La población flotante ha llegado en algunos casos a duplicar la población empadronada en muchos municipios madrileños tras la pandemia

Éste no es un problema de un solo municipio. Se reproduce en otros pueblos pequeños de nuestra Comunidad. Hay que tener en cuenta, que esta población flotante llega en algunos casos a duplicar, e incluso triplicar, la población empadronada, parámetro sobre el que la Administración Central y Autonómica. calcula la financiación de los ayuntamientos.

Ayuntamiento de Pedrezuela a

“Este sobreesfuerzo nos genera evidentemente un déficit presupuestario a los pequeños municipios que prestamos servicios, con menos dinero, a mucha más población de la que tenemos empadronada”, explica el edil de Pedrezuela.

En ello coincide también el alcalde de Lozoyuela. “El aumento de población está siendo muy positivo, ha revitalizado la vida en el municipio, han aumentado las solicitudes de licencias para la construcción, repuntan los negocios, el comercio local... aunque no podemos ser ajenos al hecho que también tensiona los servicios municipales”.

Y lo razona, “muchos madrileños, desde la desescalada de mayo, se han venido a vivir a sus segundas residencias, sin empadronarse. En Lozoyuela ahora podemos estar entorno a los 2.200 habitantes reales, mucho más de los 1.500 que marca el padrón”, comenta Díaz Rodríguez.

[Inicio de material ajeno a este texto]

@[simp] theorem setCc_pending : (setCc q f s).pending = s.pending := rfl
@[simp] theorem setCc_now : (setCc q f s).now = s.now := rfl
@[simp] theorem setCc_freeCount : (setCc q f s).freeCount = s.freeCount := rfl
@[simp] theorem setCc_power : (setCc q f s).power = s.power := rfl
@[simp] theorem setCc_cause : (setCc q f s).cause = s.cause := rfl
@[simp] theorem setCc_boot : (setCc q f s).boot = s.boot := rfl
@[simp] theorem setCc_mode : (setCc q f s).mode = s.mode := rfl
@[simp] theorem setCc_bkp : (setCc q f s).bkp = s.bkp := rfl
@[simp] theorem setCc_rmem : (setCc q f s).rmem = s.rmem := rfl
@[simp] theorem setCc_rmemBad : (setCc q f s).rmemBad = s.rmemBad := rfl
@[simp] theorem setCc_ep : (setCc q f s).ep = { s.ep with cc := upd s.ep.cc q f } := rfl
@[simp] theorem setCc_eq : (setCc q f s).eq = s.eq := rfl
@[simp] theorem setCc_irq : (setCc q f s).irq = s.irq := rfl
@[simp] theorem setCc_link : (setCc q f s).link = s.link := rfl
@[simp] theorem setCc_cmds : (setCc q f s).cmds = s.cmds := rfl
@[simp] theorem setCc_cfg : (setCc q f s).cfg = s.cfg := rfl
@[simp] theorem setCc_sets : (setCc q f s).sets = s.sets := rfl
@[simp] theorem setCc_gov : (setCc q f s).gov = s.gov := rfl
@[simp] theorem setCc_alw : (setCc q f s).alw = s.alw := rfl
@[simp] theorem setCc_board : (setCc q f s).board = s.board := rfl
@[simp] theorem setCc_voice : (setCc q f s).voice = s.voice := rfl
@[simp] theorem setCc_tables : (setCc q f s).tables = s.tables := rfl
@[simp] theorem setCc_ports : (setCc q f s).ports = s.ports := rfl
@[simp] theorem setCc_time : (setCc q f s).time = s.time := rfl
@[simp] theorem setCc_launch : (setCc q f s).launch = s.launch := rfl
@[simp] theorem setCc_lanes : (setCc q f s).lanes = s.lanes := rfl
@[simp] theorem setCc_cluster : (setCc q f s).cluster = s.cluster := rfl
@[simp] theorem setCc_faults : (setCc q f s).faults = s.faults := rfl
@[simp] theorem setCc_ledger : (setCc q f s).ledger = s.ledger := rfl
@[simp] theorem setCc_fw : (setCc q f s).fw = s.fw := rfl
@[simp] theorem setCc_mgmt : (setCc q f s).mgmt = s.mgmt := rfl
@[simp] theorem setCc_tele : (setCc q f s).tele = s.tele := rfl
@[simp] theorem setCc_testPort : (setCc q f s).testPort = s.testPort := rfl
@[simp] theorem setCc_window : (setCc q f s).window = s.window := rfl
@[simp] theorem setCc_tally : (setCc q f s).tally = s.tally := rfl

end

/-! setBalance -/

section
variable (c r : Nat) (f : Balance → Balance) (s : State)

Por ello, comenta, desde la alcaldía -dice- van a iniciar una campaña para "incentivar el empadronamiento de esta población oculta”.

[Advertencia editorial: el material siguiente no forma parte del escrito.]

@[simp] theorem held_toneFound (ch : Channel) (l : Leg) (r : ToneReading) (s : State) : held (toneFound ch l r s) = held s := by unfold toneFound; dsimp only; (repeat' split) <;> simp

@[simp] theorem held_toneGone (ch : Channel) (l : Leg) (user : Bool) (absentMs : Nat) (durationMs : Nat) (s : State) : held (toneGone ch l user absentMs durationMs s) = held s := by unfold toneGone; dsimp only; (repeat' split) <;> simp

@[simp] theorem held_faxFound (ch : Channel) (l : Leg) (r : FaxReading) (s : State) : held (faxFound ch l r s) = held s := by unfold faxFound; (repeat' split) <;> simp

@[simp] theorem held_telEnds (id : Nat) (l : Leg) (x : OpenEvent) (s : State) : held (telEnds id l x s) = held s := by simp [telEnds]

@[simp] theorem held_telBegins (id : Nat) (l : Leg) (x : OpenEvent) (s : State) : held (telBegins id l x s) = held s := by simp [telBegins]

@[simp] theorem held_telephoneIn (id : Nat) (l : Leg) (ts : Nat) (payload : List Byte) (s : State) : held (telephoneIn id l ts payload s) = held s := by unfold telephoneIn; dsimp only; (repeat' split) <;> simp

@[simp] theorem held_applySignal (id : Nat) (present : Bool) (s : State) (x : Signal) : held (applySignal id present s x) = held s := by unfold applySignal; (repeat' split) <;> simp

/-! Ports -/

@[simp] theorem held_raisePort (p : Nat) (cause : Nat) (s : State) : held (raisePort p cause s) = held s := by simp [raisePort]

@[simp] theorem held_portTo (p : Nat) (new : PortStateCode) (cause : Nat) (s : State) : held (portTo p new cause s) = held s := by simp [portTo]

@[simp] theorem held_linkChange (p : Nat) (f : State → State) (s : State) (hf : ∀ x0, held (f x0) = held x0) : held (linkChange p f s) = held s := by
  unfold linkChange; dsimp only; split <;> simp [hf]

@[simp] theorem held_startPort (p : Nat) (cause : Nat) (laneCause : Nat) (s : State) : held (startPort p cause laneCause s) = held s := by simp [startPort]

@[simp] theorem held_abortFrames (p : Nat) (s : State) : held (abortFrames p s) = held s := by simp [abortFrames]

@[simp] theorem held_portSetBegin (e : Entry) (s : State) : held (portSetBegin e s) = held s := by simp [portSetBegin]

@[simp] theorem held_portStatusBegin (e : Entry) (s : State) : held (portStatusBegin e s) = held s := by simp [portStatusBegin]

@[simp] theorem held_lockLost (p : Nat) (midFrame : Bool) (s : State) : held (lockLost p midFrame s) = held s := by simp [lockLost]

@[simp] theorem held_ptpPortSetBegin (e : Entry) (s : State) : held (ptpPortSetBegin e s) = held s := by simp [ptpPortSetBegin]

/-! Frames -/

@[simp] theorem held_authenticate (ch : Channel) (l : Leg) (f : RxFrame) (x : SrtpInput) (s : State) : held (authenticate ch l f x s).1 = held s := by unfold authenticate; dsimp only; (repeat' split) <;> simp

@[simp] theorem held_rtcpPart (id : Nat) (l : Leg) (s : State) (p : Nat × List Byte) : held (rtcpPart id l s p) = held s := by simp [rtcpPart]

@[simp] theorem held_noteAccepted (ch : Channel) (l : Leg) (s : State) : held (noteAccepted ch l s) = held s := by simp [noteAccepted]

@[simp] theorem held_acceptPacket (ch : Channel) (l : Leg) (d : Datagram) (s : State) : held (acceptPacket ch l d s) = held s := by simp [acceptPacket]

@[simp] theorem held_mediaIn (ch : Channel) (l : Leg) (r : Rtp) (payload : List Byte) (s : State) : held (mediaIn ch l r payload s) = held s := by unfold mediaIn; dsimp only; (repeat' split) <;> simp

@[simp] theorem held_rtpIn (ch : Channel) (l : Leg) (d : Datagram) (f : RxFrame) (s : State) : held (rtpIn ch l d f s) = held s := by unfold rtpIn; dsimp only; (repeat' split) <;> simp

@[simp] theorem held_rtcpIn (ch : Channel) (l : Leg) (d : Datagram) (f : RxFrame) (s : State) : held (rtcpIn ch l d f s) = held s := by unfold rtcpIn; dsimp only; (repeat' split) <;> simp

@[simp] theorem held_runningIn (h : Nat) (alias_ : Bool) (forwarded : Bool) (d : Datagram) (f : RxFrame) (s : State) : held (runningIn h alias_ forwarded d f s) = held s := by unfold runningIn; (repeat' split) <;> simp

@[simp] theorem held_homeLookup (d : Datagram) (f : RxFrame) (s : State) : held (homeLookup d f s) = held s := by unfold homeLookup; (repeat' split) <;> simp

@[simp] theorem held_lookupFrame (d : Datagram) (f : RxFrame) (s : State) : held (lookupFrame d f s) = held s := by simp [lookupFrame]

@[simp] theorem held_ptpServo (i : Nat) (s : State) : held (ptpServo i s) = held s := by unfold ptpServo; dsimp only; (repeat' split) <;> simp

@[simp] theorem held_forwardHere (c : PtpCopy) (except : Nat) (s : State) : held (forwardHere c except s) = held s := by simp [forwardHere]

@[simp] theorem held_ptpIn (p : Nat) (transport : Nat) (unicast : Bool) (m : List Byte) (offset : Nat) (b : List Byte) (s : State) : held (ptpIn p transport unicast m offset b s) = held s := by simp [ptpIn]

Contenedores de basura en Miraflores de la Sierra

Aumento de residuos en los pueblos

Ambos alcaldes, coinciden en señalar como uno de los servicios más tensionado ha sido el de la recogida de residuos y que pone en evidencia también la movilidad . Un punto, éste, que confirman los técnicos de la Mancomunidad de Servicios Valle Norte de Lozoya que da servicio a 42 municipios de la zona norte, donde residen unos 35.000 madrileños.

Cifras provisionales hablan de un incremento de casi un 10% en los contenedores de residuos no reciclables de los contenedores verdes en el periodo que va de junio e 2020 a enero de 2021 en comparación con el mismo periodo del año anterior. El pasado diciembre llegaron a recoger unas 60 toneladas más de este tipo de residuos que el año anterior.

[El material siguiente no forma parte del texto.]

theorem steady_execIdentify (src : Source) (c : Cmd) (s : State) (t : State) (h : execIdentify src c s = .next t) :
    Steady (held s) (held t) := by
  unfold execIdentify at h
  cases h
  exact .of_eq (by simp)

theorem steady_execVersionGet (src : Source) (c : Cmd) (s : State) (t : State) (h : execVersionGet src c s = .next t) :
    Steady (held s) (held t) := by
  unfold execVersionGet at h
  cases h
  exact .of_eq (by simp)

theorem steady_execEqSteerSet (src : Source) (c : Cmd) (s : State) (t : State) (h : execEqSteerSet src c s = .next t) :
    Steady (held s) (held t) := by
  unfold execEqSteerSet at h
  cases h
  exact .of_eq (by simp)

theorem steady_execDiagWindowMap (src : Source) (c : Cmd) (s : State) (t : State) (h : execDiagWindowMap src c s = .next t) :
    Steady (held s) (held t) := by
  unfold execDiagWindowMap at h
  cases h
  exact .of_eq (by simp)

theorem steady_execCounterRead (src : Source) (c : Cmd) (s : State) (t : State) (h : execCounterRead src c s = .next t) :
    Steady (held s) (held t) := by
  unfold execCounterRead at h
  cases h
  exact .of_eq (by simp)

theorem steady_execTelemetryRead (src : Source) (c : Cmd) (s : State) (t : State) (h : execTelemetryRead src c s = .next t) :
    Steady (held s) (held t) := by
  unfold execTelemetryRead at h
  cases h
  exact .of_eq (by simp)

theorem steady_execSettingsSave (src : Source) (c : Cmd) (s : State) (t : State) (h : execSettingsSave src c s = .next t) :
    Steady (held s) (held t) := by
  unfold execSettingsSave at h
  cases h
  exact .of_eq (by simp)

theorem steady_execSettingsStatus (src : Source) (c : Cmd) (s : State) (t : State) (h : execSettingsStatus src c s = .next t) :
    Steady (held s) (held t) := by
  unfold execSettingsStatus at h
  cases h
  exact .of_eq (by simp)

theorem steady_execSettingsRevert (src : Source) (c : Cmd) (s : State) (t : State) (h : execSettingsRevert src c s = .next t) :
    Steady (held s) (held t) := by
  unfold execSettingsRevert at h
  cases h
  exact .of_eq (by simp)

theorem steady_execSettingsFactory (src : Source) (c : Cmd) (s : State) (t : State) (h : execSettingsFactory src c s = .next t) :
    Steady (held s) (held t) := by
  unfold execSettingsFactory at h
  cases h
  exact .of_eq (by simp)

theorem steady_execStewardLockstepMismatch (s : State) (t : State) (h : execStewardLockstepMismatch s = .next t) :
    Steady (held s) (held t) := by
  unfold execStewardLockstepMismatch at h
  cases h
  exact steady_ite (steady_enterHalt _ _) (.of_eq rfl)

theorem steady_execStewardSramUe (s : State) (t : State) (h : execStewardSramUe s = .next t) :
    Steady (held s) (held t) := by
  unfold execStewardSramUe at h
  cases h
  exact steady_ite ((Steady.of_eq (held_count _ _)).trans (steady_enterHalt _ _)) (.of_eq rfl)

theorem steady_execRhoperFatalAssertion (s : State) (t : State) (h : execRhoperFatalAssertion s = .next t) :
    Steady (held s) (held t) := by
  unfold execRhoperFatalAssertion at h
  cases h
  refine steady_ite (Steady.trans ?_ (steady_enterHalt _ _)) (.of_eq rfl)
  exact .of_eq (by simp)

theorem steady_execPor (x0 : PorRail) (s : State) (t : State) (h : execPor x0 s = .next t) :
    Steady (held s) (held t) := by
  unfold execPor at h
  cases h
  refine Steady.trans ?_ (steady_assertReset _ _ _ _)
  exact .of_eq rfl

theorem steady_execResetNAssert (lowNs : Nat) (s : State) (t : State) (h : execResetNAssert lowNs s = .next t) :
    Steady (held s) (held t) := by
  unfold execResetNAssert at h
  cases h
  refine steady_ite (.of_eq rfl) (steady_ite (.of_eq rfl) (Steady.trans ?_ (steady_assertReset _ _ _ _)))
  exact .of_eq rfl

theorem steady_execWatchdogExpiry (s : State) (t : State) (h : execWatchdogExpiry s = .next t) :
    Steady (held s) (held t) := by
  unfold execWatchdogExpiry at h
  cases h
  exact steady_ite (steady_assertReset _ _ _ _) (.of_eq rfl)

theorem steady_execRemoteResetRequest (node : Fin 16) (cold : Bool) (s : State) (t : State) (h : execRemoteResetRequest node cold s = .next t) :
    Steady (held s) (held t) := by
  unfold execRemoteResetRequest at h
  cases h
  refine steady_ite ?_ (.of_eq (held_count _ _))
  exact (steady_assertReset .remote cold 0 s).trans (.of_eq rfl)

theorem steady_execResetOutRelease (s : State) (t : State) (h : execResetOutRelease s = .next t) :
    Steady (held s) (held t) := by
  unfold execResetOutRelease at h
  cases h
  exact .of_eq (by simp)

theorem steady_execBlockIdle (block : Fin 84) (s : State) (t : State) (h : execBlockIdle block s = .next t) :
    Steady (held s) (held t) := by
  unfold execBlockIdle at h
  cases h
  exact .of_eq (by (repeat' split) <;> simp)

theorem steady_execBlockResetRelease (block : Fin 84) (s : State) (t : State) (h : execBlockResetRelease block s = .next t) :
    Steady (held s) (held t) := by
  unfold execBlockResetRelease at h
  cases h
  dsimp only
  split
  · exact .of_eq rfl
  refine steady_ite (.of_eq rfl) ?_
  refine steady_ite ?_ ?_
  all_goals
    try rw [held_grantAll]
    rw [held_raiseBlockDone]
    refine Steady.trans ?_ (steady_foldl _ _ (fun s a => .of_eq (by split <;> simp)) _)
    exact .of_eq (by simp)

theorem steady_execResetCtrlCold (w : Word32) (s : State) (t : State) (h : execResetCtrlCold w s = .next t) :
    Steady (held s) (held t) := by
  unfold execResetCtrlCold at h
  cases h
  exact steady_resetCtrlWrite _ _

theorem steady_execResetCtrlWarm (w : Word32) (s : State) (t : State) (h : execResetCtrlWarm w s = .next t) :
    Steady (held s) (held t) := by
  unfold execResetCtrlWarm at h
  cases h
  exact steady_resetCtrlWrite _ _

theorem steady_execResetCtrlBlock (w : Word32) (s : State) (t : State) (h : execResetCtrlBlock w s = .next t) :
    Steady (held s) (held t) := by
  unfold execResetCtrlBlock at h
  cases h
  exact steady_resetCtrlWrite _ _

theorem steady_execPerstNAssert (s : State) (t : State) (h : execPerstNAssert s = .next t) :
    Steady (held s) (held t) := by
  unfold execPerstNAssert at h
  cases h
  dsimp only
  split
  · refine Steady.trans ?_ (steady_assertReset _ _ _ _)
    exact .of_eq rfl
  · split <;> exact .of_eq (by simp)

theorem steady_execPerstNDeassert (s : State) (t : State) (h : execPerstNDeassert s = .next t) :
    Steady (held s) (held t) := by
  unfold execPerstNDeassert at h
  cases h
  exact .of_eq (by simp)

theorem steady_execFunctionLevelReset (s : State) (t : State) (h : execFunctionLevelReset s = .next t) :
    Steady (held s) (held t) := by
  unfold execFunctionLevelReset at h
  cases h
  exact .of_eq (by simp)

theorem steady_execDeviceReset (src : Source) (c : Cmd) (s : State) (t : State) (h : execDeviceReset src c s = .next t) :
    Steady (held s) (held t) := by
  unfold execDeviceReset at h
  cases h
  exact steady_takeCommand _ _ _ _ _ steady_deviceResetBegin _

theorem steady_execImageDownload (src : Source) (c : Cmd) (s : State) (t : State) (h : execImageDownload src c s = .next t) :
    Steady (held s) (held t) := by
  unfold execImageDownload at h
  cases h
  exact .of_eq (by simp)

theorem steady_execImageVerify (src : Source) (c : Cmd) (s : State) (t : State) (h : execImageVerify src c s = .next t) :
    Steady (held s) (held t) := by
  unfold execImageVerify at h
  cases h
  exact .of_eq (by simp)

theorem steady_execImageActivate (src : Source) (c : Cmd) (s : State) (t : State) (h : execImageActivate src c s = .next t) :
    Steady (held s) (held t) := by
  unfold execImageActivate at h
  cases h
  exact steady_takeCommand _ _ _ _ _ steady_imageActivateBegin _

theorem steady_execImageConfirm (src : Source) (c : Cmd) (s : State) (t : State) (h : execImageConfirm src c s = .next t) :
    Steady (held s) (held t) := by
  unfold execImageConfirm at h
  cases h
  exact .of_eq (by simp)

theorem steady_execImageStatus (src : Source) (c : Cmd) (s : State) (t : State) (h : execImageStatus src c s = .next t) :
    Steady (held s) (held t) := by
  unfold execImageStatus at h
  cases h
  exact .of_eq (by simp)

theorem steady_execTrialWatchdogExpiry (s : State) (t : State) (h : execTrialWatchdogExpiry s = .next t) :
    Steady (held s) (held t) := by
  unfold execTrialWatchdogExpiry at h
  cases h
  split
  · exact .of_eq rfl
  split
  · exact .of_eq rfl
  dsimp only
  refine steady_ite (Steady.trans ?_ (steady_assertReset _ _ _ _)) ?_ <;> exact .of_eq (by simp)

theorem steady_execResetStretchEnd (rails : StretchRails) (s : State) (t : State)
    (h : execResetStretchEnd rails s = .next t) : Steady (held s) (held t) := by
  unfold execResetStretchEnd at h
  cases h
  exact .of_eq (by (repeat' split) <;> simp)

theorem steady_execIslandPllLock (island : Island) (s : State) (t : State) (h : execIslandPllLock island s = .next t) :
    Steady (held s) (held t) := by
  unfold execIslandPllLock at h
  cases h
  exact .of_eq (by (repeat' split) <;> simp)

theorem steady_execResetWaveComplete (s : State) (t : State) (h : execResetWaveComplete s = .next t) :
    Steady (held s) (held t) := by
  unfold execResetWaveComplete at h
  cases h
  split
  · exact .of_eq rfl
  · rename_i hh
    have hs : s.mode.current = .strap := Classical.byContradiction fun hc => hh (.inl hc)
    have hsw := held_switchMode .loader s
    have hp : (switchMode .loader s).pending = s.pending := congrArg Held.pending hsw
    have hm : (switchMode .loader s).mode = s.mode.switched .loader := congrArg Held.mode hsw
    have hb : (switchMode .loader s).bkp = s.bkp := congrArg Held.bkp hsw
    have hc : (switchMode .loader s).cause = s.cause := congrArg Held.cause hsw
    have ht : (switchMode .loader s).boot.straps = s.boot.straps := congrArg Held.straps hsw
    dsimp only
    generalize hs1 : resumeDownload _ = s1
    have h1 : held s1 = { held s with mode := { s.mode.switched .loader with steward := .rom }, period := 1, frame := 0, boundary := (switchMode .loader s).now } := by
      rw [← hs1, held_resumeDownload, held_startController, held_upd, hp, hm, hb, hc, ht]; rfl
    have st : Steady (held s) (held s1) := by
      rw [h1]
      refine ⟨rfl, rfl, rfl, rfl, fun h => ?_⟩
      have h' : ModeOk s.mode := h
      refine ⟨by simp [ModeReg.switched], by simp [ModeReg.switched], by simp [ModeReg.switched], fun _ => .inl rfl,
        by simp [ModeReg.switched, runModes], by simp [ModeReg.switched], ?_, ?_⟩
      · intro e; simp [ModeReg.switched] at e
      · intro e; have := h'.haltCause e; simp [hs] at this
    have hl1 : s1.mode.current = .loader := congrArg (fun x => x.mode.current) h1
    have hr1 : s1.mode.steward = .rom := congrArg (fun x => x.mode.steward) h1
    refine st.trans (steady_ite (steady_enterRecovery _ hl1 hr1) ?_)
    split
    · exact steady_enterRecovery _ hl1 hr1
    · exact .of_eq (held_linksApply _ _)
    · exact .of_eq rfl
    · exact steady_romChoose _ hl1 hr1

Mariano Gómez, unos de sus técnicos, remarca que “una de las cosas que nos ha llamado la atención respecto a otros años, ha sido el aumento en la recogida de televisores y sobre todo de colchones en los puntos limpios, algo que tiene su explicación, en el hecho de que muchas casas de la sierra, vacías o utilizadas solamente para el fin de semana y que suelen tener un mobiliario viejo, se han convertido en viviendas habituales”, dicen. De hecho, este año, “nos hemos visto obligados a comprar un camión específico destinado a la recogida del cartón, que hemos visto se ha multiplicado, causa de las compras online".